KEGG pathways that are significant at ≥ 2 doses.

FDR-adjusted p-value (Benjamini and Hochberg 1995) < 0.005 in overall analysis. Details of all KEGG pathways are available from Kyoto Encyclopedia of Genes and Genomes (2000).

Twelve genes were up-regulated ≥ 1.5-fold at all four doses relative to unexposed controls, including five genes [PTX3 (pentraxin-related gene), CD44 (CD44 antigen), PTGS2 (prostaglandin-endoperoxide synthase 2), IL1A (interleukin 1, alpha), and SERPINB2 (serpin peptidase inhibitor, clade B, member 2) with FDR-adjusted p-values ≤ 0.005. An additional four genes were up-regulated > 1.5-fold at the top three doses, and > 1.3-fold at the lowest dose (Table 4). Expression of each of the 16 signature genes across the five exposure categories shows a distinct pattern, with the highest expression in the < 1-ppm (low) exposure group [see Supplemental Material, Figure 2 (doi:10.1289/ehp.1002546)]. The 16 genes are involved in immune response, inflammatory response, cell adhesion, cell–matrix adhesion, and blood coagulation (see Supplemental Material, Table 11). Ten of the 16 genes (or their products), 7 of which are involved in inflammatory response (p = 1.4E-12), form a network (Figure 2) with central roles for IL1A and PTGS2.

Table 4

Potential biomarkers of benzene exposure based on gene expression ratios relative to unexposed controls.

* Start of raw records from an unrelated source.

/-! ## mapSide -/

@[simp] theorem State.mapSide_side (s : State) (f : MemSide → MemSide) : (s.mapSide f).side = f s.side := rfl
@[simp] theorem State.mapSide_groups (s : State) (f : MemSide → MemSide) : (s.mapSide f).groups = s.groups := rfl
@[simp] theorem State.mapSide_ops (s : State) (f : MemSide → MemSide) : (s.mapSide f).ops = s.ops := rfl
@[simp] theorem State.mapSide_copies (s : State) (f : MemSide → MemSide) : (s.mapSide f).copies = s.copies := rfl
@[simp] theorem State.mapSide_teams (s : State) (f : MemSide → MemSide) : (s.mapSide f).teams = s.teams := rfl
@[simp] theorem State.mapSide_launches (s : State) (f : MemSide → MemSide) : (s.mapSide f).launches = s.launches := rfl
@[simp] theorem State.mapSide_tiles (s : State) (f : MemSide → MemSide) : (s.mapSide f).tiles = s.tiles := rfl
@[simp] theorem State.mapSide_poolMap (s : State) (f : MemSide → MemSide) : (s.mapSide f).poolMap = s.poolMap := rfl
@[simp] theorem State.mapSide_tfs (s : State) (f : MemSide → MemSide) : (s.mapSide f).tfs = s.tfs := rfl
@[simp] theorem State.mapSide_queues (s : State) (f : MemSide → MemSide) : (s.mapSide f).queues = s.queues := rfl
@[simp] theorem State.mapSide_qps (s : State) (f : MemSide → MemSide) : (s.mapSide f).qps = s.qps := rfl
@[simp] theorem State.mapSide_imports (s : State) (f : MemSide → MemSide) : (s.mapSide f).imports = s.imports := rfl
@[simp] theorem State.mapSide_slotTab (s : State) (f : MemSide → MemSide) : (s.mapSide f).slotTab = s.slotTab := rfl
@[simp] theorem State.mapSide_aperts (s : State) (f : MemSide → MemSide) : (s.mapSide f).aperts = s.aperts := rfl
@[simp] theorem State.mapSide_links (s : State) (f : MemSide → MemSide) : (s.mapSide f).links = s.links := rfl
@[simp] theorem State.mapSide_taken (s : State) (f : MemSide → MemSide) : (s.mapSide f).taken = s.taken := rfl
@[simp] theorem State.mapSide_released (s : State) (f : MemSide → MemSide) : (s.mapSide f).released = s.released := rfl
@[simp] theorem State.mapSide_ctl (s : State) (f : MemSide → MemSide) : (s.mapSide f).ctl = s.ctl := rfl
@[simp] theorem State.mapSide_health (s : State) (f : MemSide → MemSide) : (s.mapSide f).health = s.health := rfl
@[simp] theorem State.mapSide_quads (s : State) (f : MemSide → MemSide) : (s.mapSide f).quads = s.quads := rfl
@[simp] theorem State.mapSide_lastCtx (s : State) (f : MemSide → MemSide) : (s.mapSide f).lastCtx = s.lastCtx := rfl
@[simp] theorem State.mapSide_clock (s : State) (f : MemSide → MemSide) : (s.mapSide f).clock = s.clock := rfl
@[simp] theorem State.mapSide_us (s : State) (f : MemSide → MemSide) : (s.mapSide f).us = s.us := rfl
@[simp] theorem State.mapSide_tickAt (s : State) (f : MemSide → MemSide) : (s.mapSide f).tickAt = s.tickAt := rfl
@[simp] theorem State.mapSide_out (s : State) (f : MemSide → MemSide) : (s.mapSide f).out = s.out := rfl
@[simp] theorem State.mapSide_cur (s : State) (f : MemSide → MemSide) : (s.mapSide f).cur = s.cur := rfl
@[simp] theorem State.mapSide_agenda (s : State) (f : MemSide → MemSide) : (s.mapSide f).agenda = s.agenda := rfl
@[simp] theorem State.mapSide_paces (s : State) (f : MemSide → MemSide) : (s.mapSide f).paces = s.paces := rfl
@[simp] theorem State.mapSide_stamp (s : State) (f : MemSide → MemSide) : (s.mapSide f).stamp = s.stamp := rfl
@[simp] theorem State.mapSide_free (s : State) (f : MemSide → MemSide) : (s.mapSide f).free = s.free := rfl
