-- ==== Sys2Proof/Laws/PerInstr.lean ====
section
/-!
SUPPORT. What holds of each instruction as syntax, one lemma a constructor: a step that is no word has no field but
the numbers of units, which must exist.
-/

namespace Sys2Proof.Laws

/-- A step that has no encoding is ill formed only where it names a unit that does not exist. -/
def Coded.Statement (i : Instr) : Prop := encode i = none → wfError i = none ∨ wfError i = some .fixedField

/-- One check of a unit's number. -/
theorem Coded.check (b : Bool) :
    (if !b then some DecodeError.fixedField else none) = none ∨ (if !b then some DecodeError.fixedField else none) = some .fixedField := by
  cases b <;> simp
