-- ==== Sys2Proof/Tests/Slice0.lean ====
section
/-!
SUPPORT. Small tests: ill-formed terms that the checks refuse, words written out from the spec's encodings, single steps
with results taken from the spec, and for each statement states that meet its hypotheses.
-/

namespace Sys2Proof.Tests

set_option Elab.async false
set_option maxRecDepth 100000

open Machine

/-! ## Ill-formed terms (R213 to R225) -/

theorem test_refused_selectors :
    wfError (.sadd 1 0 0x12 0) = some .reservedSelector ∧ wfError (.sadd 0 0 0xC0 0xF1) = some .reservedSelector ∧
    wfError (.smov 0 0 0x7F) = some .reservedSelector ∧ wfError (.sli 0 0xF2 0) = some .reservedSelector ∧
    wfError (.mand 0 0xC0 0x10) = some .reservedSelector ∧ wfError (.vadd 0 0 0 0xF2) = some .reservedSelector ∧
    wfError (.vcmp 0 0 0 0 0xFF) = some .reservedSelector ∧ wfError (.vfadd 0 0 0xF5) = some .reservedSelector ∧
    wfError (.vfcmp 0 0 0 0xF2) = some .reservedSelector ∧ wfError (.vbcast 0 0 0 0xE1) = some .reservedSelector ∧
    wfError (.barinit 0 0x05 0 1) = some .reservedSelector := by decide +kernel

theorem test_refused_codes :
    wfError (.vcmp 1 6 0 0 0) = some .reservedCode ∧ wfError (.vfcmp 7 0 0 0) = some .reservedCode ∧
    wfError (.vcvt 0 0 0 10 0) = some .reservedCode ∧ wfError (.vcvt 0 0 0 5 0) = some .reservedCode ∧
    wfError (.vpack 0 0 0 0) = some .reservedCode ∧ wfError (.vpack 2 0 0 1) = some .reservedCode ∧
    wfError (.vred 0 0 11) = some .reservedCode ∧ wfError (.prefixWord 0 0 7 0 0 0) = some .reservedCode ∧
    wfError (.prefixWord 0 0 0 0 5 0) = some .reservedCode ∧ wfError (.atomc 0 3 0 0 0) = some .reservedCode ∧
    wfError (.fence 0 6) = some .reservedCode ∧ wfError (.pquery 0 8) = some .reservedCode ∧
    wfError (.barinit 0 0xC0 0 0) = some .reservedCode ∧ wfError (.barinit 0 0xC0 1 2) = some .reservedCode ∧
    wfError (.mma 0 0 0 0 0) = some .reservedCode ∧ wfError (.mma 0 5 0 0 0) = some .reservedCode ∧
    wfError (.acccvt 0 0 0 0 5) = some .reservedCode ∧ wfError (.emit 0 0 0 64) = some .reservedCode ∧
    wfError (.sysrd 0 14) = some .reservedCode := by decide +kernel

theorem test_refused_runs :
    wfError (.vdead 127 1) = some .runPastV127 ∧ wfError (.vredmi 127 0) = some .runPastV127 ∧
    wfError (.vredmiScalar 31 0) = some .runPastS31 ∧ wfError (.ld 0 3 127 0 0 0 0) = some .runPastV127 ∧
    wfError (.atomAdd 0 1 127 0 0) = some .runPastV127 ∧ wfError (.atomc 0 1 123 0 0) = some .runPastV127 ∧
    wfError (.mma 0 8 0 113 0) = some .runPastV127 ∧ wfError (.mma 0 3 0 112 1) = some .runPastV127 ∧
    wfError (.accrd 113 0 0 0) = some .runPastV127 ∧ wfError (.acccvt 125 0 0 0 3) = some .runPastV127 ∧
    wfError (.hvnear 0 0 31 0 0) = some .runPastS31 ∧ wfError (.hvnear 0 0 0 0 31) = some .runPastS31 := by decide +kernel

theorem test_refused_fields :
    wfError (.prefixWord 0 0 0 0 4 1) = some .fixedField ∧ wfError (.csend 0 32) = some .fixedField ∧
    wfError (.poolGrant 512) = some .fixedField ∧ wfError (.granulePassToL1 0 256) = some .fixedField ∧
    wfError (.combiningBufferTimeout 0 4 0) = some .fixedField ∧ wfError (.queueRecordTake 4) = some .fixedField ∧
    wfError (.rdmaWrite ⟨8192, 0⟩ 0 0 []) = some .fixedField ∧ wfError (.flitData 0 []) = some .fixedField ∧
    wfError (.replayRequestRepeat 24) = some .fixedField := by decide +kernel

/-- Why the decoder refuses a word. -/
noncomputable def refusal (w : Word) : Option DecodeError :=
  match decodeWord w with
  | .error e => some e
  | .ok _ => none

/-- Opcode 0x1B is unassigned; a of SADD is 0x00; FENCE's scope is 6; VREDMI's pair begins at v127. -/
theorem test_refused_words :
    refusal 0x36000000 = some .unassignedOpcode ∧ refusal 0x20000000 = some .reservedSelector ∧
    refusal 0xCC0C0000 = some .reservedCode ∧ refusal 0xB03F83F0 = some .runPastV127 := by decide +kernel

/-! ## Words of the spec's encodings (Tables 08-5, 08-15), and the worked examples that write them -/

theorem test_words_control :
    decodeTableWord 32 0x1046000C = some (.split 2 3 12) ∧ decodeTableWord 32 0x12400000 = some (.join 2) ∧
    decodeTableWord 32 0x0E3FFFFC = some (.loop 1 (-4)) := by decide +kernel

theorem test_words_scalar_mask :
    decodeTableWord 32 0x3002F081 = some (.smov 0 2 0x81) ∧ decodeTableWord 32 0x2002C2C1 = some (.sadd 0 2 0xC2 0xC1) ∧
    decodeTableWord 32 0x4021E1E2 = some (.mor 1 0xE1 0xE2) ∧ decodeTableWord 32 0x4802F0C1 = some (.mlane 0 2 0xC1) := by decide +kernel
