-- ==== Sys2Proof/Safety.lean ====
section
/-! DEFINITION. What claims are stated in: the invariant of the engine's states (R28, R38, R41), a run that ended well
(R19), the public inputs of a command (R275), and what an access can see. -/

namespace Sys2Proof.Machine

/-- Every limb of a vector fits `W` bits. -/
def limbsFit (w : Nat) (x : List Nat) : Bool := x.all fun a => decide (a < 2 ^ w)

/-- Every limb of a vector is 0. -/
def allZero (x : List Nat) : Bool := x.all fun a => a == 0

/-- The constants of a conforming context (R41): `(n[0] * mu + 1) mod 2^W = 0` and `val(r2) = 2^(2*W*len) mod val(n)`. -/
def Slot.constantsRight (w : Nat) (t : Slot) : Bool :=
  decide ((limbAt t.modulus 0 * t.mu + 1) % 2 ^ w = 0 ∧
    val w t.radixSquared = 2 ^ (2 * w * t.len) % val w t.modulus)

/-- A slot of a reachable state (R26, R41): full-width vectors, zero limbs from `len` on, an invalid slot all zero, a valid
one with `1 <= len <= LEN_MAX`, and right constants whenever its modulus met `INIT`'s precondition. -/
def Slot.ok (c : Config) (t : Slot) : Bool :=
  decide (t.n.length = c.lenMax ∧ t.r2.length = c.lenMax ∧ t.mu < 2 ^ c.w) &&
  limbsFit c.w t.n && limbsFit c.w t.r2 && allZero (t.n.drop t.len) && allZero (t.r2.drop t.len) &&
  (if t.valid then
    decide (1 ≤ t.len ∧ t.len ≤ c.lenMax) && (!t.conforming c.w || t.constantsRight c.w)
  else decide (t.len = 0 ∧ t.mu = 0))

/-- `BUSY, DONE, FAULT` is one of 000, 100, 010, 001 (R28, R263). -/
def State.statusLegal (s : State) : Bool :=
  !(s.busy && s.done) && !(s.busy && s.fault) && !(s.done && s.fault)

/-- `FAULTCODE` and `FAULTINFO` are 0 while `FAULT = 0`; a recorded code is one of `0x01 .. 0x07` (R30, R31, R231). -/
def State.faultRecordLegal (s : State) : Bool :=
  if s.fault then decide (1 ≤ s.faultCode.toNat ∧ s.faultCode.toNat ≤ 7)
  else decide (s.faultCode = 0 ∧ s.faultInfo = 0)

/-- The invariant every step keeps: legal parameters (R9), canonical memory inside `MEM_LIMBS` limbs (R35; log 8), `NCTX`
slots each as R41 says, legal flags (R28), a legal fault record (R30, R31), and `LC` equal to the `CMD` registers while it
is meaningful (R38). -/
abbrev State.Inv (s : State) : Prop :=
  s.cfg.legal = true ∧
  s.mem.wf = true ∧
  s.mem.within s.windowBytes = true ∧
  s.slots.length = s.cfg.nctx ∧
  (s.slots.all fun t => t.ok s.cfg) = true ∧
  s.statusLegal = true ∧
  s.faultRecordLegal = true ∧
  (s.busy = true → s.lc = s.command)

/-- A run that ended (R19, R279): the host has no move left, its last command among them, and no command is in flight. -/
abbrev State.ended (s : State) : Prop := s.inputs = [] ∧ s.busy = false

/-- A run that ended well (R19): it ended, with `STATUS.FAULT = 0`. -/
abbrev State.endedWell (s : State) : Prop := s.ended ∧ s.fault = false

/-- Slot `c` exists and is valid: checks 2 and 3 of R239 pass. -/
abbrev State.accepts (s : State) (c : Nat) : Prop := c < s.cfg.nctx ∧ (s.slot c).valid = true

/-- The engine completes at the next step: a command is in flight and no move of the host comes before the engine's. -/
abbrev State.completesNext (s : State) : Prop :=
  s.busy = true ∧ (s.inputs = [] ∨ ∃ ms, s.inputs = .engine :: ms)

/-- The next move is a reset, hard or soft (R260): the environment's, or a write of `CTRL` with `RESET`. -/
abbrev State.resetNext (s : State) : Prop :=
  s.inputs.head? = some .hardReset ∨ ∃ v : Word32, s.inputs.head? = some (.write 0x10 .word v) ∧ v.getLsbD 1 = true

/-- Two states agree on the public inputs of a command (R275): the instance and, for the slot it names, whether it is valid
and its `len`. The opcode, `CTX`, `LEN`, the addresses and `BBITS` are the command itself. -/
abbrev publicAgree (i : Instr) (s t : State) : Prop :=
  s.cfg = t.cfg ∧ ∀ c, slotNamed i = some c → (s.slot c).valid = (t.slot c).valid ∧ (s.slot c).len = (t.slot c).len

/-- The range `[a, a+k)` lies inside limb memory (R50). -/
abbrev State.inside (s : State) (a : Nat) (k : Nat) : Prop := a + k ≤ s.cfg.memLimbs

/-- A destination `[rd, rd+len)` and a source `[src, src+k)` are disjoint or coincide exactly (R57, R264). -/
abbrev apart (rd : Nat) (len : Nat) (src : Nat) (k : Nat) : Prop :=
  rd + len ≤ src ∨ src + k ≤ rd ∨ (src = rd ∧ k = len)

/-- The operand at `a` of a command with context `c`, a number (R51, R54). -/
abbrev State.operand (s : State) (c : Nat) (a : Nat) : Nat := val s.cfg.w (s.memRead a (s.ctxLen c))

/-- `N = val(n)` of context `c` (R140). -/
abbrev State.modulusValue (s : State) (c : Nat) : Nat := val s.cfg.w (s.slot c).modulus

/-- `R = 2^(W*len)` of context `c` (R140). -/
abbrev State.radix (s : State) (c : Nat) : Nat := 2 ^ (s.cfg.w * s.ctxLen c)

/-- The exponent at `rb`, `bLen` limbs (R67). -/
abbrev State.exponent (s : State) (rb : Nat) (bbits : Nat) : Nat :=
  val s.cfg.w (s.memRead rb (bLen s.cfg.w bbits))

/-- `INIT`'s value precondition held for context `c`: its modulus is odd and above 1 (R142, R248 row 1). -/
abbrev State.oddModulus (s : State) (c : Nat) : Prop := s.modulusValue c % 2 = 1 ∧ 1 < s.modulusValue c

/-- A format U command passes every admission check (R160, `43_field_arith.md` "Common admission", R220). -/
abbrev State.takesU (s : State) (c : Nat) (rd ra : Nat) : Prop :=
  s.accepts c ∧ s.inside rd (s.ctxLen c) ∧ s.inside ra (s.ctxLen c) ∧ apart rd (s.ctxLen c) ra (s.ctxLen c)

/-- A format B command passes every admission check (`43_field_arith.md` "Common admission"). -/
abbrev State.takesB (s : State) (c : Nat) (rd ra rb : Nat) : Prop :=
  s.takesU c rd ra ∧ s.inside rb (s.ctxLen c) ∧ apart rd (s.ctxLen c) rb (s.ctxLen c)

/-- A format E command passes every admission check (R190). -/
abbrev State.takesE (s : State) (c : Nat) (rd ra rb : Nat) (bbits : Nat) : Prop :=
  s.takesU c rd ra ∧ s.inside rb (bLen s.cfg.w bbits) ∧ apart rd (s.ctxLen c) rb (bLen s.cfg.w bbits)

/-- Two ranges share no limb. -/
abbrev disjoint (a : Nat) (k : Nat) (b : Nat) (l : Nat) : Prop := a + k ≤ b ∨ b + l ≤ a

/-- The state a list of commands leaves, one completed after another, if each answers a next state. -/
def execAll : List Instr → State → Option State
  | [], s => some s
  | i :: is, s =>
    match exec i s with
    | .next t => execAll is t
    | .fault _ => none
    | .refused _ => none

/-- Every byte of limb memory outside the limbs `[rd, rd + len)` reads as before. -/
abbrev bytesKeptOutside (s t : State) (rd : Nat) (len : Nat) : Prop :=
  ∀ a, a < rd * s.cfg.width.bytes ∨ (rd + len) * s.cfg.width.bytes ≤ a → t.mem.getByte a = s.mem.getByte a

/-- The command completed (R140) and changed nothing but limb memory in `[rd, rd + len)` and the model's own count of free
values: the "Writes" line of a field command. -/
abbrev wroteOnly (s t : State) (rd : Nat) (len : Nat) : Prop :=
  t = { s with mem := t.mem, busy := false, done := true, freeCount := t.freeCount } ∧ bytesKeptOutside s t rd len

/-- The state of trap entry with the given code (R240), field by field. -/
abbrev State.trapped (s : State) (code : Byte) : State :=
  { s with busy := false, fault := true, faultCode := code, faultInfo := s.lc.extractLsb' 0 32 }

end Sys2Proof.Machine
end

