/-- The laws of exponentiation (R201): `EXPCT` and `EXPVT` leave the identical state, and converted back it is `a^b mod N`; an
exponent of value 0 gives the state `ONE` gives; of value 1 gives back the base; two bounds that both cover the exponent give
the identical state, also across 200. -/
def Obligations.ExponentiationLaws : Prop :=
  ∀ (s : State) (c : Nat) (z p e : Nat) (bbits bbits' : Nat), s.Inv → s.takesE c z p e bbits → s.oddModulus c →
    s.operand c p < s.modulusValue c → s.exponent e bbits < 2 ^ bbits →
    (∃ t, exec (.expct c z p e bbits) s = .next t ∧ exec (.expvt c z p e bbits) s = .next t) ∧
    (∀ x, s.takesU c p x → disjoint p (s.ctxLen c) e (bLen s.cfg.w bbits) → s.operand c x < s.modulusValue c →
      ∃ t, execAll [.tofield c p x, .expct c z p e bbits, .fromfield c z z] s = some t ∧
        t.operand c z = s.operand c x ^ s.exponent e bbits % s.modulusValue c) ∧
    (s.exponent e bbits = 0 → exec (.expct c z p e bbits) s = exec (.one c z) s) ∧
    (s.exponent e bbits = 1 →
      ∃ t, exec (.expct c z p e bbits) s = .next t ∧ t.memRead z (s.ctxLen c) = s.memRead p (s.ctxLen c)) ∧
    (s.takesE c z p e bbits' → s.exponent e bbits' = s.exponent e bbits → s.exponent e bbits < 2 ^ bbits' →
      exec (.expct c z p e bbits) s = exec (.expct c z p e bbits') s)

/-- The inverse law of the source (`95_test_vectors.md` S3 law 5): for a prime modulus and a nonzero operand, `MUL` of the
operand and its `INV` is what `ONE` writes, and converted back it is 1. -/
def Obligations.InverseTimesOperandIsOne : Prop :=
  ∀ (s : State) (c : Nat) (x y z : Nat), s.Inv → s.takesU c y x → s.takesB c z x y →
    disjoint y (s.ctxLen c) x (s.ctxLen c) → s.oddModulus c → Nat.Prime (s.modulusValue c) →
    s.operand c x < s.modulusValue c → 0 < s.operand c x →
    (∃ t, execAll [.inv c y x, .mul c z x y] s = some t ∧ t.operand c z = s.radix c % s.modulusValue c) ∧
    (∃ t, execAll [.inv c y x, .mul c z x y, .fromfield c z z] s = some t ∧ t.operand c z = 1)

/-! ## Datapath primitives -/

/-- The value of `mont_reduce` (R127): for `val(t) < N * R` the limb procedure of R124 returns `len` limbs with value below
`N` that times `R` is congruent to `val(t)` modulo `N`. -/
def Obligations.MontgomeryReductionValue : Prop :=
  ∀ (w : Nat) (n t : List Nat) (mu : Nat), limbsFit w n = true → limbsFit w t = true → t.length = 2 * n.length →
    (limbAt n 0 * mu + 1) % 2 ^ w = 0 → val w t < val w n * 2 ^ (w * n.length) →
    (montReduce w n mu t).length = n.length ∧ limbsFit w (montReduce w n mu t) = true ∧
    val w (montReduce w n mu t) < val w n ∧
    val w (montReduce w n mu t) * 2 ^ (w * n.length) % val w n = val w t % val w n

/-- The values of `bn_add`, `bn_sub`, `bn_mul` (R113, R114, R115), with the borrow of `bn_sub` the comparison. -/
def Obligations.LimbVectorArithmeticValues : Prop :=
  ∀ (w : Nat) (a b : List Nat), limbsFit w a = true → limbsFit w b = true → a.length = b.length →
    (val w (bnAdd w a b).1 + (bnAdd w a b).2 * 2 ^ (w * a.length) = val w a + val w b ∧ (bnAdd w a b).2 ≤ 1 ∧
      (bnAdd w a b).1.length = a.length ∧ limbsFit w (bnAdd w a b).1 = true) ∧
    (val w (bnSub w a b).1 + val w b = val w a + (bnSub w a b).2 * 2 ^ (w * a.length) ∧
      (bnSub w a b).2 = (if val w a < val w b then 1 else 0) ∧
      (bnSub w a b).1.length = a.length ∧ limbsFit w (bnSub w a b).1 = true) ∧
    (val w (bnMul w a b) = val w a * val w b ∧ (bnMul w a b).length = 2 * a.length ∧ limbsFit w (bnMul w a b) = true)

/-- The values of `add_mod_n` and `sub_mod_n` for operands below the modulus (R122, R123). -/
def Obligations.ModularAddAndSubtractValues : Prop :=
  ∀ (w : Nat) (n a b : List Nat), limbsFit w n = true → limbsFit w a = true → limbsFit w b = true →
    a.length = n.length → b.length = n.length → val w a < val w n → val w b < val w n →
    val w (addModN w n a b) = (val w a + val w b) % val w n ∧
    val w (subModN w n a b) = (val w a + val w n - val w b) % val w n ∧
    limbsFit w (addModN w n a b) = true ∧ limbsFit w (subModN w n a b) = true ∧
    (addModN w n a b).length = n.length ∧ (subModN w n a b).length = n.length

/-- `mod_inv_limb` returns the unique limb with `(n0 * mu + 1) mod 2^W = 0` for odd `n0` and both widths (R118), and `2*W*len`
modular doublings from 1 give the limbs of `2^(2*W*len) mod N`, the `r2` that `INIT` writes (R143). -/
def Obligations.ContextConstantsAreRight : Prop :=
  (∀ (wd : LimbWidth) (n0 : Nat), n0 % 2 = 1 → n0 < 2 ^ wd.bits →
    modInvLimb wd.bits n0 < 2 ^ wd.bits ∧ (n0 * modInvLimb wd.bits n0 + 1) % 2 ^ wd.bits = 0 ∧
    ∀ m, m < 2 ^ wd.bits → (n0 * m + 1) % 2 ^ wd.bits = 0 → m = modInvLimb wd.bits n0) ∧
  (∀ (wd : LimbWidth) (n : List Nat), limbsFit wd.bits n = true → 1 < val wd.bits n →
    r2ByDoubling wd.bits n = radixSquaredOf wd.bits n.length n)

/-- Bit and window extraction read the exponent's value (R129, R130), across limb boundaries too; the two table selections
return entry `v` (R196, R197). -/
def Obligations.ExponentBitsAndTableEntriesAreRight : Prop :=
  (∀ (wd : LimbWidth) (b : List Nat) (i : Nat), limbsFit wd.bits b = true → i < wd.bits * b.length →
    getBit wd.bits b i = val wd.bits b / 2 ^ i % 2) ∧
  (∀ (wd : LimbWidth) (b : List Nat) (p l : Nat), limbsFit wd.bits b = true → 1 ≤ l → l ≤ 4 →
    p + l ≤ wd.bits * b.length → getWindow wd.bits b p l = val wd.bits b / 2 ^ p % 2 ^ l) ∧
  (∀ (wd : LimbWidth) (table : List (List Nat)) (k v : Nat), table.length = 16 → v < 16 →
    (∀ x ∈ table, x.length = k ∧ limbsFit wd.bits x = true) →
    selectCt wd.bits table v = table.getD v [] ∧ selectVt wd.bits table v = table.getD v [])

/-! ## Leakage -/

/-- The constant-time commands (R275, R276): two states that agree on the public inputs, the value preconditions holding in
both, give the command identical observable traces, whatever the limbs of the operands, of the exponent, of `n`, `mu` and `r2`.
Admission depends on public inputs only for every command (R277). The trace is the model's list of events, whose granularity is
its choice (log 12); it holds no duration, which R275 counts in (log 17). -/
def Obligations.ConstantTimeCommandsLeakPublicInputsOnly : Prop :=
  ∀ (i : Instr) (s t : State), s.Inv → t.Inv → publicAgree i s t →
    admission i s = admission i t ∧
    (constantTime i = true → valuesOk i s = true → valuesOk i t = true → leak i s = leak i t)

/-- Operation counts: the ladder makes `2 * bBits` multiplications and squarings and `bBits + 1` swaps (R192), the bit-serial
path `bBits` plus one per 1 bit (R193), the window path `14 + bBits + ceil(bBits/4)` in both commands (R195, R274). -/
def Obligations.OperationCountsOfExponentiation : Prop :=
  ∀ (w : Nat) (n : List Nat) (mu : Nat) (oneM a b : List Nat) (bbits : Nat),
    (bbits < 200 →
      montCount (expCtT w n mu oneM a b bbits).2 = 2 * bbits ∧
      (expCtT w n mu oneM a b bbits).2.countP (fun e => decide (e = .cswap n.length)) = bbits + 1 ∧
      montCount (expVtT w n mu oneM a b bbits).2 =
        bbits + (List.range bbits).countP fun i => decide (getBit w b i = 1)) ∧
    (200 ≤ bbits →
      montCount (expCtT w n mu oneM a b bbits).2 = 14 + bbits + (bbits + 3) / 4 ∧
      montCount (expVtT w n mu oneM a b bbits).2 = 14 + bbits + (bbits + 3) / 4)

			Benzene exposure category
			Very low (n = 29)		Low (n = 30)		High (n = 11)		Very high (n = 13)
Probe ID	Symbol	Definition	Ratio	p-Valuea	Ratio	p-Valuea	Ratio	p-Valuea	Ratio	p-Valuea
5090327	SERPINB2b	serpin peptidase inhibitor, clade B, member 2	2.47	0.002	5.19	0.000	3.03	0.005	3.39	0.001
2370524	TNFAIP6	tumor necrosis factor, alpha-induced protein 6	2.26	0.000	2.94	0.000	1.72	0.030	2.13	0.000
6590338	IL1Ab	interleukin 1, alpha	2.00	0.001	3.03	0.000	2.36	0.000	2.53	0.000
1260746	KCNJ2	potassium inwardly-rectifying channel, subfamily J	1.97	0.000	2.54	0.000	2.09	0.000	1.56	0.012
2230131	PTX3b	pentraxin-related gene, rapidly induced by IL-1 beta	1.80	0.000	2.30	0.000	1.62	0.003	1.81	0.000
5860333	F3	coagulation factor III (thromboplastin, tissue factor)	1.73	0.003	2.83	0.000	1.78	0.034	2.41	0.001
1410189	CD44b	CD44 antigen (Indian blood group)	1.64	0.000	1.76	0.000	1.64	0.005	1.78	0.000
2470100	CCL20	chemokine (C-C motif) ligand 20	1.63	0.005	2.30	0.000	1.59	0.041	2.11	0.000
4880717	ACSL1	acyl-CoA synthetase long-chain family member 1	1.63	0.001	1.79	0.000	1.59	0.010	1.68	0.002
1470682	PTGS2b	prostaglandin-endoperoxide synthase 2	1.60	0.000	1.98	0.000	1.68	0.003	1.75	0.000
1770152	CLEC5A	C-type lectin domain family 5, member A	1.57	0.009	2.26	0.000	1.78	0.014	2.26	0.000
4060674	IL1RN	interleukin 1 receptor antagonist	1.55	0.003	2.26	0.000	1.54	0.020	1.61	0.004
7320646	PRG2	proteoglycan 2, bone marrow	1.37	0.011	1.83	0.000	1.5	0.007	1.69	0.000
650709	SLC2A6	solute carrier family 2, member 6	1.36	0.005	1.72	0.000	1.5	0.000	1.60	0.000
2900286	GPR132	G protein-coupled receptor 132	1.34	0.047	1.87	0.000	1.6	0.003	1.80	0.000
3710379	PLAUR	plasminogen activator, urokinase receptor	1.29	0.035	1.80	0.000	1.6	0.002	1.58	0.001

Genes shown are up- or down-regulated ≥ 1.5-fold relative to unexposed controls at three or four doses.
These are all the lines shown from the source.